I always knew that libpd provides a very smooth and natural workflow from the creation of a patch in Pd to the deployment of a patch to an embedded instance of libpd, but until this morning I only looked at this from my own point of view, i.e., that of a single developer creating both patches and client code. Then I realized that this has much larger implications.

First, libpd provides great separation of concerns — sound designers don’t have to know about programming, and programmers don’t have to know about sound design. All they have to do is agree on the number of input and output channels as well as the collection of send and receive symbols through which the client code will interact with the Pd patch. The sound designer can go ahead and build a patch, controlling it with the usual GUI elements. Building a patch for libpd is no different from building a patch for Pd itself. In order to deploy the patch, the sound designer only has to assign the appropriate send and receive symbols to the GUI elements. Now the programmer can simply load the patch and use it as a black box.

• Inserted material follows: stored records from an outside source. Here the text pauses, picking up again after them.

theorem countDeferred_modes (s : State) : modes (countDeferred s) = modes s :=
  ite_same modes (breach_modes ..) rfl

theorem persist_modes (s : State) : modes (persist s) = modes s := by
  have set (u : State) : modes (writeSet (backupOf u) u) = modes u := paramPage_modes u
  have delta (u : State) : modes (writeDelta u) = modes u := paramPage_modes u
  unfold persist
  refine Eq.trans ?_ (countDeferred_modes s)
  exact ite_same modes (set _) (ite_same modes (delta _) rfl)

theorem markDirty_modes (s : State) : modes (markDirty s) = modes s :=
  ite_same modes (persist_modes _) rfl

theorem modLed_grows (g : Ledger → Ledger) (s : State) : Grows s (modLed g s) := .of_eq rfl rfl

theorem countDeferred_grows (s : State) : Grows s (countDeferred s) := by
  unfold countDeferred
  exact .ite ((modLed_grows ..).trans (breach_grows ..)) (.rfl' s)

theorem persist_grows (s : State) : Grows s (persist s) := by
  unfold persist
  refine (countDeferred_grows s).trans (.ite (.of_eq ?_ ?_) (.ite (.of_eq ?_ ?_) (.rfl' _))) <;> simp

theorem markDirty_grows (s : State) : Grows s (markDirty s) := by
  unfold markDirty
  exact (modLed_grows ..).trans (.ite (persist_grows _) (.rfl' _))

theorem modLearn_grows (el : Nat) (g : Learn → Learn) (s : State) : Grows s (modLearn el g s) := by
  unfold modLearn
  refine Grows.trans (.of_eq ?_ ?_) (markDirty_grows _) <;> rfl

theorem modLearn_modes (el : Nat) (g : Learn → Learn) (s : State) : modes (modLearn el g s) = modes s :=
  markDirty_modes _

/-- A property that the parts of a switch's move keep: the outputs' own fields, what is learned of a contactor, a record
for the Ledger, and the conditions that need a conducting element. -/
structure Settles (P : State → Prop) : Prop where
  outs : ∀ s o, P s → P { s with outs := o }
  learn : ∀ s el g, P s → P (modLearn el g s)
  put : ∀ s r, P s → P (ledgerPut r s)
  gone : ∀ s c x, c = 0x0307 ∨ c = 0x0309 → P s → P (gone c x s)

section

variable {P : State → Prop}

theorem Settles.modElem (h : Settles P) {s : State} (hs : P s) (el : Nat) (g : OutSt → OutSt) : P (modElem el g s) := by
  unfold Machine.modElem
  split <;> exact h.outs s _ hs

theorem Settles.dropTest (h : Settles P) {s : State} (hs : P s) (el : Nat) : P (dropTest el s) := by
  unfold Machine.dropTest
  split
  · exact hs
  · exact h.modElem hs el _

theorem holds_ite {p : Prop} [Decidable p] {t u : State} (h : P t) (k : P u) : P (if p then t else u) := by
  split
  · exact h
  · exact k

theorem Settles.elemMoved (h : Settles P) {s : State} (hs : P s) (t el : Nat) : P (elemMoved t el s) := by
  have gone (c : Nat) (hc : c = 0x0307 ∨ c = 0x0309) (p : Prop) [Decidable p] (u : State) (hu : P u) :
      P (if p then Machine.gone c el u else u) := holds_ite (h.gone u c el hc hu) hu
  unfold Machine.elemMoved
  dsimp only
  refine gone _ (.inr rfl) _ _ (gone _ (.inl rfl) _ _ ?_)
  have dropped (p : Prop) [Decidable p] : P (if p then Machine.dropTest el s else s) := holds_ite (h.dropTest hs el) hs
  have on (p : Prop) [Decidable p] (g : OutSt → OutSt) := h.modElem (dropped p) el g
  have learned (p q : Prop) [Decidable p] [Decidable q] (g : OutSt → OutSt) (k : Learn → Learn) :=
    holds_ite (p := q) (h.learn _ el k (on p g)) (on p g)
  exact holds_ite (dropped _) (holds_ite (h.put _ _ (learned _ _ _ _)) (learned _ _ _ _))

theorem holds_foldl {α : Type} {f : State → α → State} (h : ∀ s x, P s → P (f s x)) (l : List α) {s : State} (hs : P s) :
    P (l.foldl f s) := by
  induction l generalizing s with
  | nil => exact hs
  | cons x l ih => exact ih (h s x hs)

theorem Settles.settleSite (h : Settles P) {s : State} (hs : P s) (f : Nat) : P (settleSite f s) := by
  unfold Machine.settleSite siteMoved
  exact holds_foldl (P := P) (fun _ el ha => h.elemMoved ha _ el) _ hs

theorem Settles.settleAll (h : Settles P) {s : State} (hs : P s) : P (settleAll s) := by
  unfold Machine.settleAll
  exact holds_foldl (P := P) (fun _ f ha => h.settleSite ha f) _ hs

end

/-- A fault that no conducting element ends stays in effect as switches move. -/
theorem settles_active {code src : Nat} (h7 : code ≠ 0x0307) (h9 : code ≠ 0x0309) :
    Settles (fun s => faultActive s code src = true) where
  outs _ _ hs := hs
  learn s el g hs := (modLearn_grows el g s).keeps.act _ _ hs
  put s r hs := (ledgerPut_grows r s).keeps.act _ _ hs
  gone s c x hc hs := gone_active (by omega) hs

/-- The Ledger's state and the Curfew pattern stay as switches move. -/
theorem settles_modes (m : (Nat × Bool × ImageSlot × ImageSlot) × Nat) : Settles (fun s => modes s = m) where
  outs _ _ hs := hs
  learn s el g hs := (modLearn_modes el g s).trans hs
  put s r hs := (ledgerPut_modes r s).trans hs
  gone s c x _ hs := (gone_modes c x s).trans hs

/-! ### A Ledger that has stopped -/

theorem ledgerWith_led_stopped {lose : Nat → Nat → State → State} {t : Nat} {r : LedgerRec} {s : State}
    (h : (lose r.rank (recCls r) s).led = s.led) (stopped : s.led.state = 3) : (ledgerWith lose t r s).led = s.led := by
  unfold ledgerWith
  rw [if_neg (by omega), if_neg (by omega)]
  exact h

theorem foldl_led_stopped {α : Type} {f : State → α → State} (h : ∀ s x, s.led.state = 3 → (f s x).led = s.led)
    (l : List α) {s : State} (stopped : s.led.state = 3) : (l.foldl f s).led = s.led := by
  induction l generalizing s with
  | nil => rfl
  | cons x l ih => rw [List.foldl_cons, ih (by rw [h s x stopped]; exact stopped), h s x stopped]

theorem enterWith_led_stopped {put : LedgerRec → State → State} (h : ∀ r s, s.led.state = 3 → (put r s).led = s.led)
    (a : Report) (force : Bool) {s : State} (stopped : s.led.state = 3) : (enterWith put a force s).led = s.led := by
  unfold enterWith
  split
  · exact foldl_led_stopped (fun u r => h _ u) _ stopped
  · split <;> rfl

/-- A breach hands a Ledger that has stopped nothing. -/
theorem breach_led_stopped (rank cls : Nat) {s : State} (stopped : s.led.state = 3) : (breach rank cls s).led = s.led := by
  have put (r : LedgerRec) (u : State) (hu : u.led.state = 3) :
      (ledgerWith breachCount u.time.dev r u).led = u.led := ledgerWith_led_stopped rfl hu
  unfold breach
  dsimp only
  split
  · split
    · exact enterWith_led_stopped put _ _ (s := breachCount rank cls s) stopped
    · exact put _ (breachCount rank cls s) stopped
  · rfl

/-- Records that a Ledger which has stopped gives up change its count of dropped records alone. -/
theorem loseAll_led_stopped (l : List LedgerRec) {s : State} (stopped : s.led.state = 3) :
    (loseAll l s).led = { s.led with dropped := (loseAll l s).led.dropped } := by
  unfold loseAll
  induction l generalizing s with
  | nil => rfl
  | cons r l ih =>
    rw [List.foldl_cons]
    split
    · exact ih stopped
    · have same := breach_led_stopped 3 (recCls r) stopped
      rw [ih (by rw [same]; exact stopped), same]

/-- The flush ends without the pages that wait; the pages that were complete stay (R80). -/
theorem dropFlush_led (s : State) : (dropFlush s).led = { s.led with
    state := 3, queued := [], openRecs := [], flushCode := (dropFlush s).led.flushCode
    dropped := (dropFlush s).led.dropped } := by
  unfold dropFlush
  dsimp only
  generalize hu : ({ s with led := _ } : State) = u
  rw [loseAll_led_stopped _ (by subst hu; rfl)]
  subst hu
  rfl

Second, libpd erases the distinction between prototypes and production code. Several people have hooked up Pd or Max/MSP to game engines as a prototyping tool for game audio, using OSC or UDP. While this is a powerful approach, I see two drawbacks: One drawback is that the sound designer needs to add network objects to the patch, in addition to the GUI elements that are needed for development and testing. This adds some friction to the patching process. The other drawback is that this approach is fragile; you have two separate pieces, the game and the audio engine, that have to be launched and networked correctly. You wouldn’t ship production code that way. The prototype that you build this way will always be a prototype.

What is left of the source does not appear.